Work to be completed: Once you find the line with "(s2.emit 3 0x8001" in the data that follows, repeat it and every line after it exactly, through the line with "else (resQfull, upd".

/---

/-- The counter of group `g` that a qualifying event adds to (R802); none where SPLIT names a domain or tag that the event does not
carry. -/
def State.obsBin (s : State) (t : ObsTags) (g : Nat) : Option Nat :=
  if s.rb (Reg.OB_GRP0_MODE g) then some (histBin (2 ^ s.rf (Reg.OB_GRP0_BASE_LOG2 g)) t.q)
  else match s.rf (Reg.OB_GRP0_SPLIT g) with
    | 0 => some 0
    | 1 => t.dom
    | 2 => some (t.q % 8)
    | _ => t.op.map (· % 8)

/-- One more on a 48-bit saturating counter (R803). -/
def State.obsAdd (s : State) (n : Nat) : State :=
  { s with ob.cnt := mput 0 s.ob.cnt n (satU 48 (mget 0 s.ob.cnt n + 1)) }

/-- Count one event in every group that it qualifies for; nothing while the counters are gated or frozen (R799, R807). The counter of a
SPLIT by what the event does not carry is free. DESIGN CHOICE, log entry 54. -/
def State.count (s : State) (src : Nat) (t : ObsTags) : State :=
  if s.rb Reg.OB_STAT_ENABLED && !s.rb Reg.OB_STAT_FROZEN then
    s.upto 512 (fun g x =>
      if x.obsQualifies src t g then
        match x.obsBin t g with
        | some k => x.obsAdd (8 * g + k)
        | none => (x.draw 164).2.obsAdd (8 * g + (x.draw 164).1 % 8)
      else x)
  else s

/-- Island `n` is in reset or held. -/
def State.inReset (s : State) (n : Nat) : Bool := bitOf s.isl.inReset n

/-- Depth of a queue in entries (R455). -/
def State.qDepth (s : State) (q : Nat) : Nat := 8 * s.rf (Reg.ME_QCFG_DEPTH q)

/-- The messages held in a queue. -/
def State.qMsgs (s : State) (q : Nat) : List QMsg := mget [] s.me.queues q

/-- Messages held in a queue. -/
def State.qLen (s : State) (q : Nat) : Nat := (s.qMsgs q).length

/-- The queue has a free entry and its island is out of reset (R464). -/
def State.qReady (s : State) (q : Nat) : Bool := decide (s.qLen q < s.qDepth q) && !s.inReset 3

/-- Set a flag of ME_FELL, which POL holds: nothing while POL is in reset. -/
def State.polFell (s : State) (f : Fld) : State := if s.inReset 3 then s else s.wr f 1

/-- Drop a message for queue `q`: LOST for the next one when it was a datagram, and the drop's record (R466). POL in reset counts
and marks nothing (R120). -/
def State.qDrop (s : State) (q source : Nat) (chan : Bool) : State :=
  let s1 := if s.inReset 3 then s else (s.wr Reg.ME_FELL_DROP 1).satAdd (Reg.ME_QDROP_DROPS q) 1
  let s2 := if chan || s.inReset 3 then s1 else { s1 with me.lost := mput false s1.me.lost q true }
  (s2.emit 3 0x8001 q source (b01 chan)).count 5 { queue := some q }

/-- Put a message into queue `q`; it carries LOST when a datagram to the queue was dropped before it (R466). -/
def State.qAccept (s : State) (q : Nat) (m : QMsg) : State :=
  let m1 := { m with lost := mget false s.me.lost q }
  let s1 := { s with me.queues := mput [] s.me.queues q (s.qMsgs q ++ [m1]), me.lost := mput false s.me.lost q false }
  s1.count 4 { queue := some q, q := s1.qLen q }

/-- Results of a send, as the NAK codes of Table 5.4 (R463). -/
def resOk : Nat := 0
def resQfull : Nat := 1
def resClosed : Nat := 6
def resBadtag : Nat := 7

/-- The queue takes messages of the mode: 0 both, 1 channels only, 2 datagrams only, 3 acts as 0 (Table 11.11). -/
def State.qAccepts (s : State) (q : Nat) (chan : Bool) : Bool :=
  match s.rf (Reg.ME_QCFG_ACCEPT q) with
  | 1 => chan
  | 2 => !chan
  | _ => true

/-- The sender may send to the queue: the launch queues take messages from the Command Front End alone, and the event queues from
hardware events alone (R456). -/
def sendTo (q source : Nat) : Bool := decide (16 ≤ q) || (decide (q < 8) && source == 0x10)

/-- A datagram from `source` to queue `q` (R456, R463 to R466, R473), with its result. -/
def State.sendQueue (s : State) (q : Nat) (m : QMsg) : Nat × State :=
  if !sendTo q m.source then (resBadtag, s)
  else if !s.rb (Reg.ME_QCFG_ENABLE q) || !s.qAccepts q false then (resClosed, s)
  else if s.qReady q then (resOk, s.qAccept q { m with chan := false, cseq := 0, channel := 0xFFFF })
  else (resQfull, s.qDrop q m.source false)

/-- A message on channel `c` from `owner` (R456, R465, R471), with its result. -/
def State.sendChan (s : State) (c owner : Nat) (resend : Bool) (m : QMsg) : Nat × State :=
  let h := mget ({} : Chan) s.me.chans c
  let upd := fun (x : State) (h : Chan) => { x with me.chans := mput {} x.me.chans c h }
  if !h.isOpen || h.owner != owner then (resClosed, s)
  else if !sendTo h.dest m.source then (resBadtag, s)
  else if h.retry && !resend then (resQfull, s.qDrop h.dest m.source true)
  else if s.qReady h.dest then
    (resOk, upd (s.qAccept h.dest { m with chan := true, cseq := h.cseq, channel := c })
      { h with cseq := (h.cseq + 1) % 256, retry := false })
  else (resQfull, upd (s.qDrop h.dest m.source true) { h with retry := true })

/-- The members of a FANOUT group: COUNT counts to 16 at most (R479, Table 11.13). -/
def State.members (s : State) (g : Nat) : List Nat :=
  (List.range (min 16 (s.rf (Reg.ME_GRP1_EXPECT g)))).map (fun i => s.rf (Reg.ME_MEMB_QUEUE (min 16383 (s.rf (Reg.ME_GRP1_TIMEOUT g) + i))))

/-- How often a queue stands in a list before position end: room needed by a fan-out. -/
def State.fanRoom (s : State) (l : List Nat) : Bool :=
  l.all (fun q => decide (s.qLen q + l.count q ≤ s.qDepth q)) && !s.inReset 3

\---

Written reply:
  (s2.emit 3 0x8001 q source (b01 chan)).count 5 { queue := some q }

/-- Put a message into queue `q`; it carries LOST when a datagram to the queue was dropped before it (R466). -/
def State.qAccept (s : State) (q : Nat) (m : QMsg) : State :=
  let m1 := { m with lost := mget false s.me.lost q }
  let s1 := { s with me.queues := mput [] s.me.queues q (s.qMsgs q ++ [m1]), me.lost := mput false s.me.lost q false }
  s1.count 4 { queue := some q, q := s1.qLen q }

/-- Results of a send, as the NAK codes of Table 5.4 (R463). -/
def resOk : Nat := 0
def resQfull : Nat := 1
def resClosed : Nat := 6
def resBadtag : Nat := 7

/-- The queue takes messages of the mode: 0 both, 1 channels only, 2 datagrams only, 3 acts as 0 (Table 11.11). -/
def State.qAccepts (s : State) (q : Nat) (chan : Bool) : Bool :=
  match s.rf (Reg.ME_QCFG_ACCEPT q) with
  | 1 => chan
  | 2 => !chan
  | _ => true

/-- The sender may send to the queue: the launch queues take messages from the Command Front End alone, and the event queues from
hardware events alone (R456). -/
def sendTo (q source : Nat) : Bool := decide (16 ≤ q) || (decide (q < 8) && source == 0x10)

/-- A datagram from `source` to queue `q` (R456, R463 to R466, R473), with its result. -/
def State.sendQueue (s : State) (q : Nat) (m : QMsg) : Nat × State :=
  if !sendTo q m.source then (resBadtag, s)
  else if !s.rb (Reg.ME_QCFG_ENABLE q) || !s.qAccepts q false then (resClosed, s)
  else if s.qReady q then (resOk, s.qAccept q { m with chan := false, cseq := 0, channel := 0xFFFF })
  else (resQfull, s.qDrop q m.source false)

/-- A message on channel `c` from `owner` (R456, R465, R471), with its result. -/
def State.sendChan (s : State) (c owner : Nat) (resend : Bool) (m : QMsg) : Nat × State :=
  let h := mget ({} : Chan) s.me.chans c
  let upd := fun (x : State) (h : Chan) => { x with me.chans := mput {} x.me.chans c h }
  if !h.isOpen || h.owner != owner then (resClosed, s)
  else if !sendTo h.dest m.source then (resBadtag, s)
  else if h.retry && !resend then (resQfull, s.qDrop h.dest m.source true)
  else if s.qReady h.dest then
    (resOk, upd (s.qAccept h.dest { m with chan := true, cseq := h.cseq, channel := c })
      { h with cseq := (h.cseq + 1) % 256, retry := false })
  else (resQfull, upd (s.qDrop h.dest m.source true) { h with retry := true })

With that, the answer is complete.